Exercise materials below:

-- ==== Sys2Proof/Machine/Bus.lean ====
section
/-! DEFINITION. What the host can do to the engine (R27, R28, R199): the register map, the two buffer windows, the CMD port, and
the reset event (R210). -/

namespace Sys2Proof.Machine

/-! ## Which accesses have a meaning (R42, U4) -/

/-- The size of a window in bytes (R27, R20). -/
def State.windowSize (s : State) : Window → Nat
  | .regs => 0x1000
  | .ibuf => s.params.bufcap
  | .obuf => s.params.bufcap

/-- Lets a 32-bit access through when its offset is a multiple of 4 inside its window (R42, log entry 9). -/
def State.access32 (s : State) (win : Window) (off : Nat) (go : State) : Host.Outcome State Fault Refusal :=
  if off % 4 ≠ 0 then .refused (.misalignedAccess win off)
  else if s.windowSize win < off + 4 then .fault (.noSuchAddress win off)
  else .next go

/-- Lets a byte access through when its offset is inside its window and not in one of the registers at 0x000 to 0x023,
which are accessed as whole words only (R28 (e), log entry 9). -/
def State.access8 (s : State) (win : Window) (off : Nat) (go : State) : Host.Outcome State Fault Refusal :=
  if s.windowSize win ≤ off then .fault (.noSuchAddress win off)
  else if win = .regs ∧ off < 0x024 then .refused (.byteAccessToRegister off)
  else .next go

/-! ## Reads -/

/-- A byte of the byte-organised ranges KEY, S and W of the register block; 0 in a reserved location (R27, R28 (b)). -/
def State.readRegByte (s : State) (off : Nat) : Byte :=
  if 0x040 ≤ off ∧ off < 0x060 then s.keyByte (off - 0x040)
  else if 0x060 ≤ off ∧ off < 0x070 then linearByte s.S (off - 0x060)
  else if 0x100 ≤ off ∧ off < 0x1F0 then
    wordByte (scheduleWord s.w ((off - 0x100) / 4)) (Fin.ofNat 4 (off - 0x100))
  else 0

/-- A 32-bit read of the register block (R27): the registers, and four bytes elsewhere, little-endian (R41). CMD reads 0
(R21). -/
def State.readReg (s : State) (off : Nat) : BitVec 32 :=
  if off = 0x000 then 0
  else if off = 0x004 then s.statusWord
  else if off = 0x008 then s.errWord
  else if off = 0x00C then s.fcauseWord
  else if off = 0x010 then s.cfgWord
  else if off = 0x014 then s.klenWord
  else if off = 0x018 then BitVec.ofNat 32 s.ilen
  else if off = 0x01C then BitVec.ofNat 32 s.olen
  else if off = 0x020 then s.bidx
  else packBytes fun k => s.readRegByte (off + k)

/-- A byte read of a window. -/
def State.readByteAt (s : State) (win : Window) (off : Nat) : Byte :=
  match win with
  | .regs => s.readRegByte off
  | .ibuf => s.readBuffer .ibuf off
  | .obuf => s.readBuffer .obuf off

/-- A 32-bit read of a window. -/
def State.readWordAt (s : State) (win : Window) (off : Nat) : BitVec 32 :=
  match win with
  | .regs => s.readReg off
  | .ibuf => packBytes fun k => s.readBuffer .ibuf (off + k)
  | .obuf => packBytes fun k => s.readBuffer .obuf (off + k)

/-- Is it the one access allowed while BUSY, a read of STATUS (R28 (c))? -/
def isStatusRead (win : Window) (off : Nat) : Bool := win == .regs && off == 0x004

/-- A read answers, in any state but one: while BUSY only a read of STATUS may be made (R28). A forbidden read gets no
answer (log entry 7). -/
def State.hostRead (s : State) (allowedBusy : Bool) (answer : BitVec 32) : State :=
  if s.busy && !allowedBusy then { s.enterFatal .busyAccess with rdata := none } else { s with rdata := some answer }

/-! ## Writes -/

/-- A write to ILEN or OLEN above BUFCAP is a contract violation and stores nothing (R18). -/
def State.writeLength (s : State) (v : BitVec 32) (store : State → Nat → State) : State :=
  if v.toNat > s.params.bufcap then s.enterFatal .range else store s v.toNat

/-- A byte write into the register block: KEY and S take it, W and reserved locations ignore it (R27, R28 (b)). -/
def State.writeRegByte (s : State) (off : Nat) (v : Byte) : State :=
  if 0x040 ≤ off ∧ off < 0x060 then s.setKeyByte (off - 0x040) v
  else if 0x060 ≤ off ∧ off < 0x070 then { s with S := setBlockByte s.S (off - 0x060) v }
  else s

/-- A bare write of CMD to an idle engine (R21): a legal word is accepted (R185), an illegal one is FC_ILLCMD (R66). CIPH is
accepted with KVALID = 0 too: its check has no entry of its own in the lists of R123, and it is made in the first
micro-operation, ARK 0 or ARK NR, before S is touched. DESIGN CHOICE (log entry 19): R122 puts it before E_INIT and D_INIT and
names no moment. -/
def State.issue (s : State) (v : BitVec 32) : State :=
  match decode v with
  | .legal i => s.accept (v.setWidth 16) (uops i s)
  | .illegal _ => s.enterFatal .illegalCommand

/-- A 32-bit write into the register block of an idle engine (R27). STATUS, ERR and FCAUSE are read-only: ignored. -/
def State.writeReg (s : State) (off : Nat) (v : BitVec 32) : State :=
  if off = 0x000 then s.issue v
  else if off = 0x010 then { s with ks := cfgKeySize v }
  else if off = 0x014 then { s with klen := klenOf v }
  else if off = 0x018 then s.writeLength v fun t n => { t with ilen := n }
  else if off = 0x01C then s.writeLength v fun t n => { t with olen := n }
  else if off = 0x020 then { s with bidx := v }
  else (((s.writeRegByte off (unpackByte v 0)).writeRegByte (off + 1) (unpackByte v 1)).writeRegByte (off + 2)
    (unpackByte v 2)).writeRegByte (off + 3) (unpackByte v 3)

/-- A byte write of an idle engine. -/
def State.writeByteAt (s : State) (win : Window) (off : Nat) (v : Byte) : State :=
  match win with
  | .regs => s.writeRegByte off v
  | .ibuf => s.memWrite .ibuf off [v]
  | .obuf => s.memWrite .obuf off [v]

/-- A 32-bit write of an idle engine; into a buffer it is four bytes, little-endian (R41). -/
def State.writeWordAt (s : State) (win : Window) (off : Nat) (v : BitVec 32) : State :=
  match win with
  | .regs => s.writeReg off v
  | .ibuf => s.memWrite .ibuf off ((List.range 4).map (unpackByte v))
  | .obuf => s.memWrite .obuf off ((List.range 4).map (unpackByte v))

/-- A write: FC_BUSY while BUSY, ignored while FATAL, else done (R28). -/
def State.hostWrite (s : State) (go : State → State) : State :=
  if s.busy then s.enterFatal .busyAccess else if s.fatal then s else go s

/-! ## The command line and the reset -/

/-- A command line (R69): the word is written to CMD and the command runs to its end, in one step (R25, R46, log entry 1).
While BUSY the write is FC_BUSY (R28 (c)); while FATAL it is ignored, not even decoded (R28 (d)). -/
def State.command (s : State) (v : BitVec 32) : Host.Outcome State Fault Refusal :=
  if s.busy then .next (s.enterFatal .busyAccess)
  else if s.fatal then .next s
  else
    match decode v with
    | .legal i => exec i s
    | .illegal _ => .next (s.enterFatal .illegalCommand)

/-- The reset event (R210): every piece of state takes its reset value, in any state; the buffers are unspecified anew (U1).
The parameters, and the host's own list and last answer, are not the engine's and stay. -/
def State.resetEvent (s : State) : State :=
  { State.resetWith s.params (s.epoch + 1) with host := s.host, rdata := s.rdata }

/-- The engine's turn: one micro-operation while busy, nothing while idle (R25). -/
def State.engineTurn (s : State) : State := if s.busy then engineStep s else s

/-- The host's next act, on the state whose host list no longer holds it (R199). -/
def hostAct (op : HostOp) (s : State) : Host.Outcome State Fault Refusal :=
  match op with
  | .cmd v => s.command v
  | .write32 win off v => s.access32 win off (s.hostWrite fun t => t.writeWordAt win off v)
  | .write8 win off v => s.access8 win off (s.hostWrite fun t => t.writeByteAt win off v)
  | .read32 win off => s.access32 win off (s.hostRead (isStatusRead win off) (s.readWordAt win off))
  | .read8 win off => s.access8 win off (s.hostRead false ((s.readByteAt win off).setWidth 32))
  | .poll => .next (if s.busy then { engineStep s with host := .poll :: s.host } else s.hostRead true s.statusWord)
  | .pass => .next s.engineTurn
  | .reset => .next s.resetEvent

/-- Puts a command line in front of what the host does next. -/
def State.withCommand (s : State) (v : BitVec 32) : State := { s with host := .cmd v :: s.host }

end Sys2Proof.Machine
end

End of Exercise materials.

_What is needed_:
Write only the number of lines in the records that contain the string "windowSize".

_Solution to this exercise_:
3